The Sarah Book (2015)
Not the kind of novel I would normally read, but when I saw it so heavily recommended by both Michael Seidlinger and Bud Smith, I had to grab it. The book opens as the narrator drinks while driving, forgetting that his kids are in the back seat. From there, it’s a debauched and lovesick tale of Appalachian heartbreak, divorce, homelessness, remorse, awful decisions, and much more. This one should be an indie movie.
Jim Woodring is a god! The author and illustrator’s main character, Frank, was my Twitter avatar for like five years. His newest book, Poochytown, is yet another wordless graphic novel that takes us through the curious and psychedelic adventures of Frank. It’s a fine follow-up to Fran (2013), Congress of the Animals (2011), and Weathercraft (2009), all of which are worthy of your dilated pupils.
Michael Earl Craig
Thin Kimono (2010)
Yes, Master (2006)
Can You Relax in My House (2002)
Michael Earl Craig is a full-time farrier in Montana. He once rode a horse from one end of Montana to the other. These are the kinds of poets I’m interested in reading. With four incredible collections of poetry under his belt, and with his fifth to be released in April through Wave Books (Woods and Clouds Interchangeable), he remains one of my favorite modern poets properly turning words on their heads and impressing with each and every page.
Shock by Shock (2015)
Elegy on Toy Piano (2005)
To read Dean Young is to read a hyper intelligent stream of consciousness. Despite each opening line, you can never predict where it might end. As I wrote in the introduction to our interview earlier this month, “His work is energized, hopped on coffee, insightful and sporadic, animated and tender. Like the Tasmanian Devil spinning whimsically through the desert and finding tranquility once soothing music is heard in the distance.” Young has a dozen poetry collections and another one on the way in 2019 through Copper Canyon Press. Having only read four, I have some catching up to do.
The Popol Vuh (2018)
The Interrogation (2017)
Our Lands are Not So Different (2017)
You Must Remember This (2014)
The Imaginary City (2012)
Michael Bazzett is a goddamn inspiration. His first book wasn’t released until he was 48 but then he released four books in four years. His narrative poems contain magical lines that burn into your mind. As I stated in our interview back in October, “his pieces read like tiny fables that soak in natural elements and comment on the unpredictable human condition. Packing a punch while providing a new perspective.” His most recent release (one I’m still in the process of reading) is a translated work from the K’iche’ of the epic and ancient poem The Popol Vuh. In other words: work harder.

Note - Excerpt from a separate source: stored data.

/-! ### The fields a read and a write leave alone -/

@[simp] theorem memRead_phase (k : SourceKind) (i : Index) (s : State) :
    (memRead k i s).2.phase = s.phase := by
  obtain ⟨f, d, h, -⟩ := memRead_frame k i s
  rw [h]
@[simp] theorem readAccumulator_phase (s : State) : (readAccumulator s).2.phase = s.phase := by
  obtain ⟨f, d, h, -⟩ := readAccumulator_frame s
  rw [h]
@[simp] theorem readBuffer_phase (s : State) : (readBuffer s).2.phase = s.phase := by
  obtain ⟨f, d, h, -⟩ := readBuffer_frame s
  rw [h]
@[simp] theorem memWrite_phase (i : Index) (v : Byte) (s : State) :
    (memWrite i v s).phase = s.phase := by
  obtain ⟨m, f, h, -⟩ := memWrite_frame i v s
  rw [h]
@[simp] theorem memRead_lastLineLevel (k : SourceKind) (i : Index) (s : State) :
    (memRead k i s).2.lastLineLevel = s.lastLineLevel := by
  obtain ⟨f, d, h, -⟩ := memRead_frame k i s
  rw [h]
@[simp] theorem readAccumulator_lastLineLevel (s : State) : (readAccumulator s).2.lastLineLevel = s.lastLineLevel := by
  obtain ⟨f, d, h, -⟩ := readAccumulator_frame s
  rw [h]
@[simp] theorem readBuffer_lastLineLevel (s : State) : (readBuffer s).2.lastLineLevel = s.lastLineLevel := by
  obtain ⟨f, d, h, -⟩ := readBuffer_frame s
  rw [h]
@[simp] theorem memWrite_lastLineLevel (i : Index) (v : Byte) (s : State) :
    (memWrite i v s).lastLineLevel = s.lastLineLevel := by
  obtain ⟨m, f, h, -⟩ := memWrite_frame i v s
  rw [h]
@[simp] theorem memRead_bitIndex (k : SourceKind) (i : Index) (s : State) :
    (memRead k i s).2.bitIndex = s.bitIndex := by
  obtain ⟨f, d, h, -⟩ := memRead_frame k i s
  rw [h]
@[simp] theorem readAccumulator_bitIndex (s : State) : (readAccumulator s).2.bitIndex = s.bitIndex := by
  obtain ⟨f, d, h, -⟩ := readAccumulator_frame s
  rw [h]
@[simp] theorem readBuffer_bitIndex (s : State) : (readBuffer s).2.bitIndex = s.bitIndex := by
  obtain ⟨f, d, h, -⟩ := readBuffer_frame s
  rw [h]
@[simp] theorem memWrite_bitIndex (i : Index) (v : Byte) (s : State) :
    (memWrite i v s).bitIndex = s.bitIndex := by
  obtain ⟨m, f, h, -⟩ := memWrite_frame i v s
  rw [h]
@[simp] theorem memRead_byteIndex (k : SourceKind) (i : Index) (s : State) :
    (memRead k i s).2.byteIndex = s.byteIndex := by
  obtain ⟨f, d, h, -⟩ := memRead_frame k i s
  rw [h]
@[simp] theorem readAccumulator_byteIndex (s : State) : (readAccumulator s).2.byteIndex = s.byteIndex := by
  obtain ⟨f, d, h, -⟩ := readAccumulator_frame s
  rw [h]
@[simp] theorem readBuffer_byteIndex (s : State) : (readBuffer s).2.byteIndex = s.byteIndex := by
  obtain ⟨f, d, h, -⟩ := readBuffer_frame s
  rw [h]
@[simp] theorem memWrite_byteIndex (i : Index) (v : Byte) (s : State) :
    (memWrite i v s).byteIndex = s.byteIndex := by
  obtain ⟨m, f, h, -⟩ := memWrite_frame i v s
  rw [h]
@[simp] theorem memRead_accumulator (k : SourceKind) (i : Index) (s : State) :
    (memRead k i s).2.accumulator = s.accumulator := by
  obtain ⟨f, d, h, -⟩ := memRead_frame k i s
  rw [h]
@[simp] theorem readAccumulator_accumulator (s : State) : (readAccumulator s).2.accumulator = s.accumulator := by
  obtain ⟨f, d, h, -⟩ := readAccumulator_frame s
  rw [h]
@[simp] theorem readBuffer_accumulator (s : State) : (readBuffer s).2.accumulator = s.accumulator := by
  obtain ⟨f, d, h, -⟩ := readBuffer_frame s
  rw [h]
@[simp] theorem memWrite_accumulator (i : Index) (v : Byte) (s : State) :
    (memWrite i v s).accumulator = s.accumulator := by
  obtain ⟨m, f, h, -⟩ := memWrite_frame i v s
  rw [h]
@[simp] theorem memRead_activeBuffer (k : SourceKind) (i : Index) (s : State) :
    (memRead k i s).2.activeBuffer = s.activeBuffer := by
  obtain ⟨f, d, h, -⟩ := memRead_frame k i s
  rw [h]
@[simp] theorem readAccumulator_activeBuffer (s : State) : (readAccumulator s).2.activeBuffer = s.activeBuffer := by
  obtain ⟨f, d, h, -⟩ := readAccumulator_frame s
  rw [h]
@[simp] theorem readBuffer_activeBuffer (s : State) : (readBuffer s).2.activeBuffer = s.activeBuffer := by
  obtain ⟨f, d, h, -⟩ := readBuffer_frame s
  rw [h]
@[simp] theorem memWrite_activeBuffer (i : Index) (v : Byte) (s : State) :
    (memWrite i v s).activeBuffer = s.activeBuffer := by
  obtain ⟨m, f, h, -⟩ := memWrite_frame i v s
  rw [h]
@[simp] theorem memRead_pendingDriveLow (k : SourceKind) (i : Index) (s : State) :
    (memRead k i s).2.pendingDriveLow = s.pendingDriveLow := by
  obtain ⟨f, d, h, -⟩ := memRead_frame k i s
  rw [h]
@[simp] theorem readAccumulator_pendingDriveLow (s : State) : (readAccumulator s).2.pendingDriveLow = s.pendingDriveLow := by
  obtain ⟨f, d, h, -⟩ := readAccumulator_frame s
  rw [h]
@[simp] theorem readBuffer_pendingDriveLow (s : State) : (readBuffer s).2.pendingDriveLow = s.pendingDriveLow := by
  obtain ⟨f, d, h, -⟩ := readBuffer_frame s
  rw [h]
@[simp] theorem memWrite_pendingDriveLow (i : Index) (v : Byte) (s : State) :
    (memWrite i v s).pendingDriveLow = s.pendingDriveLow := by
  obtain ⟨m, f, h, -⟩ := memWrite_frame i v s
  rw [h]
@[simp] theorem memRead_continuation (k : SourceKind) (i : Index) (s : State) :
    (memRead k i s).2.continuation = s.continuation := by
  obtain ⟨f, d, h, -⟩ := memRead_frame k i s
  rw [h]
@[simp] theorem readAccumulator_continuation (s : State) : (readAccumulator s).2.continuation = s.continuation := by
  obtain ⟨f, d, h, -⟩ := readAccumulator_frame s
  rw [h]
@[simp] theorem readBuffer_continuation (s : State) : (readBuffer s).2.continuation = s.continuation := by
  obtain ⟨f, d, h, -⟩ := readBuffer_frame s
  rw [h]
@[simp] theorem memWrite_continuation (i : Index) (v : Byte) (s : State) :
    (memWrite i v s).continuation = s.continuation := by
  obtain ⟨m, f, h, -⟩ := memWrite_frame i v s
  rw [h]
@[simp] theorem memRead_selected (k : SourceKind) (i : Index) (s : State) :
    (memRead k i s).2.selected = s.selected := by
  obtain ⟨f, d, h, -⟩ := memRead_frame k i s
  rw [h]
@[simp] theorem readAccumulator_selected (s : State) : (readAccumulator s).2.selected = s.selected := by
  obtain ⟨f, d, h, -⟩ := readAccumulator_frame s
  rw [h]
@[simp] theorem readBuffer_selected (s : State) : (readBuffer s).2.selected = s.selected := by
  obtain ⟨f, d, h, -⟩ := readBuffer_frame s
  rw [h]
@[simp] theorem memWrite_selected (i : Index) (v : Byte) (s : State) :
    (memWrite i v s).selected = s.selected := by
  obtain ⟨m, f, h, -⟩ := memWrite_frame i v s
  rw [h]
@[simp] theorem memRead_trans (k : SourceKind) (i : Index) (s : State) :
    (memRead k i s).2.trans = s.trans := by
  obtain ⟨f, d, h, -⟩ := memRead_frame k i s
  rw [h]
@[simp] theorem readAccumulator_trans (s : State) : (readAccumulator s).2.trans = s.trans := by
  obtain ⟨f, d, h, -⟩ := readAccumulator_frame s
  rw [h]
@[simp] theorem readBuffer_trans (s : State) : (readBuffer s).2.trans = s.trans := by
  obtain ⟨f, d, h, -⟩ := readBuffer_frame s
  rw [h]
@[simp] theorem memRead_drive (k : SourceKind) (i : Index) (s : State) :
    (memRead k i s).2.drive = s.drive := by
  obtain ⟨f, d, h, -⟩ := memRead_frame k i s
  rw [h]
@[simp] theorem readAccumulator_drive (s : State) : (readAccumulator s).2.drive = s.drive := by
  obtain ⟨f, d, h, -⟩ := readAccumulator_frame s
  rw [h]
@[simp] theorem readBuffer_drive (s : State) : (readBuffer s).2.drive = s.drive := by
  obtain ⟨f, d, h, -⟩ := readBuffer_frame s
  rw [h]
@[simp] theorem memWrite_drive (i : Index) (v : Byte) (s : State) :
    (memWrite i v s).drive = s.drive := by
  obtain ⟨m, f, h, -⟩ := memWrite_frame i v s
  rw [h]
@[simp] theorem memRead_ovfArmed (k : SourceKind) (i : Index) (s : State) :
    (memRead k i s).2.ovfArmed = s.ovfArmed := by
  obtain ⟨f, d, h, -⟩ := memRead_frame k i s
  rw [h]
@[simp] theorem readAccumulator_ovfArmed (s : State) : (readAccumulator s).2.ovfArmed = s.ovfArmed := by
  obtain ⟨f, d, h, -⟩ := readAccumulator_frame s
  rw [h]
@[simp] theorem readBuffer_ovfArmed (s : State) : (readBuffer s).2.ovfArmed = s.ovfArmed := by
  obtain ⟨f, d, h, -⟩ := readBuffer_frame s
  rw [h]
@[simp] theorem memWrite_ovfArmed (i : Index) (v : Byte) (s : State) :
    (memWrite i v s).ovfArmed = s.ovfArmed := by
  obtain ⟨m, f, h, -⟩ := memWrite_frame i v s
  rw [h]
@[simp] theorem memRead_cmpArmed (k : SourceKind) (i : Index) (s : State) :
    (memRead k i s).2.cmpArmed = s.cmpArmed := by
  obtain ⟨f, d, h, -⟩ := memRead_frame k i s
  rw [h]
@[simp] theorem readAccumulator_cmpArmed (s : State) : (readAccumulator s).2.cmpArmed = s.cmpArmed := by
  obtain ⟨f, d, h, -⟩ := readAccumulator_frame s
  rw [h]
@[simp] theorem readBuffer_cmpArmed (s : State) : (readBuffer s).2.cmpArmed = s.cmpArmed := by
  obtain ⟨f, d, h, -⟩ := readBuffer_frame s
  rw [h]
@[simp] theorem memWrite_cmpArmed (i : Index) (v : Byte) (s : State) :
    (memWrite i v s).cmpArmed = s.cmpArmed := by
  obtain ⟨m, f, h, -⟩ := memWrite_frame i v s
  rw [h]
@[simp] theorem memRead_ident (k : SourceKind) (i : Index) (s : State) :
    (memRead k i s).2.ident = s.ident := by
  obtain ⟨f, d, h, -⟩ := memRead_frame k i s
  rw [h]
@[simp] theorem readAccumulator_ident (s : State) : (readAccumulator s).2.ident = s.ident := by
  obtain ⟨f, d, h, -⟩ := readAccumulator_frame s
  rw [h]
@[simp] theorem readBuffer_ident (s : State) : (readBuffer s).2.ident = s.ident := by
  obtain ⟨f, d, h, -⟩ := readBuffer_frame s
  rw [h]
@[simp] theorem memWrite_ident (i : Index) (v : Byte) (s : State) :
    (memWrite i v s).ident = s.ident := by
  obtain ⟨m, f, h, -⟩ := memWrite_frame i v s
  rw [h]
@[simp] theorem memRead_store (k : SourceKind) (i : Index) (s : State) :
    (memRead k i s).2.store = s.store := by
  obtain ⟨f, d, h, -⟩ := memRead_frame k i s
  rw [h]
@[simp] theorem memRead_checksumFn (k : SourceKind) (i : Index) (s : State) :
    (memRead k i s).2.checksumFn = s.checksumFn := by
  obtain ⟨f, d, h, -⟩ := memRead_frame k i s
  rw [h]
@[simp] theorem readAccumulator_store (s : State) : (readAccumulator s).2.store = s.store := by
  obtain ⟨f, d, h, -⟩ := readAccumulator_frame s
  rw [h]
@[simp] theorem readAccumulator_checksumFn (s : State) : (readAccumulator s).2.checksumFn = s.checksumFn := by
  obtain ⟨f, d, h, -⟩ := readAccumulator_frame s
  rw [h]
@[simp] theorem readBuffer_store (s : State) : (readBuffer s).2.store = s.store := by
  obtain ⟨f, d, h, -⟩ := readBuffer_frame s
  rw [h]
@[simp] theorem readBuffer_checksumFn (s : State) : (readBuffer s).2.checksumFn = s.checksumFn := by
  obtain ⟨f, d, h, -⟩ := readBuffer_frame s
  rw [h]
@[simp] theorem memWrite_store (i : Index) (v : Byte) (s : State) :
    (memWrite i v s).store = s.store := by
  obtain ⟨m, f, h, -⟩ := memWrite_frame i v s
  rw [h]
@[simp] theorem memWrite_checksumFn (i : Index) (v : Byte) (s : State) :
    (memWrite i v s).checksumFn = s.checksumFn := by
  obtain ⟨m, f, h, -⟩ := memWrite_frame i v s
  rw [h]
@[simp] theorem memRead_now (k : SourceKind) (i : Index) (s : State) :
    (memRead k i s).2.now = s.now := by
  obtain ⟨f, d, h, -⟩ := memRead_frame k i s
  rw [h]
@[simp] theorem readAccumulator_now (s : State) : (readAccumulator s).2.now = s.now := by
  obtain ⟨f, d, h, -⟩ := readAccumulator_frame s
  rw [h]
@[simp] theorem readBuffer_now (s : State) : (readBuffer s).2.now = s.now := by
  obtain ⟨f, d, h, -⟩ := readBuffer_frame s
  rw [h]
@[simp] theorem memWrite_now (i : Index) (v : Byte) (s : State) :
    (memWrite i v s).now = s.now := by
  obtain ⟨m, f, h, -⟩ := memWrite_frame i v s
  rw [h]
@[simp] theorem memRead_tStart (k : SourceKind) (i : Index) (s : State) :
    (memRead k i s).2.tStart = s.tStart := by
  obtain ⟨f, d, h, -⟩ := memRead_frame k i s
  rw [h]
@[simp] theorem readAccumulator_tStart (s : State) : (readAccumulator s).2.tStart = s.tStart := by
  obtain ⟨f, d, h, -⟩ := readAccumulator_frame s
  rw [h]
@[simp] theorem readBuffer_tStart (s : State) : (readBuffer s).2.tStart = s.tStart := by
  obtain ⟨f, d, h, -⟩ := readBuffer_frame s
  rw [h]
@[simp] theorem memWrite_tStart (i : Index) (v : Byte) (s : State) :
    (memWrite i v s).tStart = s.tStart := by
  obtain ⟨m, f, h, -⟩ := memWrite_frame i v s
  rw [h]
@[simp] theorem memRead_tmrRestart (k : SourceKind) (i : Index) (s : State) :
    (memRead k i s).2.tmrRestart = s.tmrRestart := by
  obtain ⟨f, d, h, -⟩ := memRead_frame k i s
  rw [h]
@[simp] theorem readAccumulator_tmrRestart (s : State) : (readAccumulator s).2.tmrRestart = s.tmrRestart := by
  obtain ⟨f, d, h, -⟩ := readAccumulator_frame s
  rw [h]
@[simp] theorem readBuffer_tmrRestart (s : State) : (readBuffer s).2.tmrRestart = s.tmrRestart := by
  obtain ⟨f, d, h, -⟩ := readBuffer_frame s
  rw [h]
@[simp] theorem memWrite_tmrRestart (i : Index) (v : Byte) (s : State) :
    (memWrite i v s).tmrRestart = s.tmrRestart := by
  obtain ⟨m, f, h, -⟩ := memWrite_frame i v s
  rw [h]
@[simp] theorem memRead_emitted (k : SourceKind) (i : Index) (s : State) :
    (memRead k i s).2.emitted = s.emitted := by
  obtain ⟨f, d, h, -⟩ := memRead_frame k i s
  rw [h]
@[simp] theorem readAccumulator_emitted (s : State) : (readAccumulator s).2.emitted = s.emitted := by
  obtain ⟨f, d, h, -⟩ := readAccumulator_frame s
  rw [h]
@[simp] theorem readBuffer_emitted (s : State) : (readBuffer s).2.emitted = s.emitted := by
  obtain ⟨f, d, h, -⟩ := readBuffer_frame s
  rw [h]
@[simp] theorem memWrite_emitted (i : Index) (v : Byte) (s : State) :
    (memWrite i v s).emitted = s.emitted := by
  obtain ⟨m, f, h, -⟩ := memWrite_frame i v s
  rw [h]
@[simp] theorem memRead_inputs (k : SourceKind) (i : Index) (s : State) :
    (memRead k i s).2.inputs = s.inputs := by
  obtain ⟨f, d, h, -⟩ := memRead_frame k i s
  rw [h]
@[simp] theorem readAccumulator_inputs (s : State) : (readAccumulator s).2.inputs = s.inputs := by
  obtain ⟨f, d, h, -⟩ := readAccumulator_frame s
  rw [h]
@[simp] theorem readBuffer_inputs (s : State) : (readBuffer s).2.inputs = s.inputs := by
  obtain ⟨f, d, h, -⟩ := readBuffer_frame s
  rw [h]
@[simp] theorem memWrite_inputs (i : Index) (v : Byte) (s : State) :
    (memWrite i v s).inputs = s.inputs := by
  obtain ⟨m, f, h, -⟩ := memWrite_frame i v s
  rw [h]
@[simp] theorem memWrite_draws (i : Index) (v : Byte) (s : State) :
    (memWrite i v s).draws = s.draws := by
  obtain ⟨m, f, h, -⟩ := memWrite_frame i v s
  rw [h]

The Spoons in the Grass are There to Dig a Moat (2016)
I’m a sucker for prose poems and Amelia Martens’ collection, The Spoons in the Grass are There to Dig a Moat, is one of my favorites. Even the title is essentially its own tiny prose poem. She has one poem titled “Late Night Comedy” that I constantly find myself returning to. Along with her full-length collection, Martens also has four chapbooks, including 2018’s Ursa Minor, which I need to purchase this instant.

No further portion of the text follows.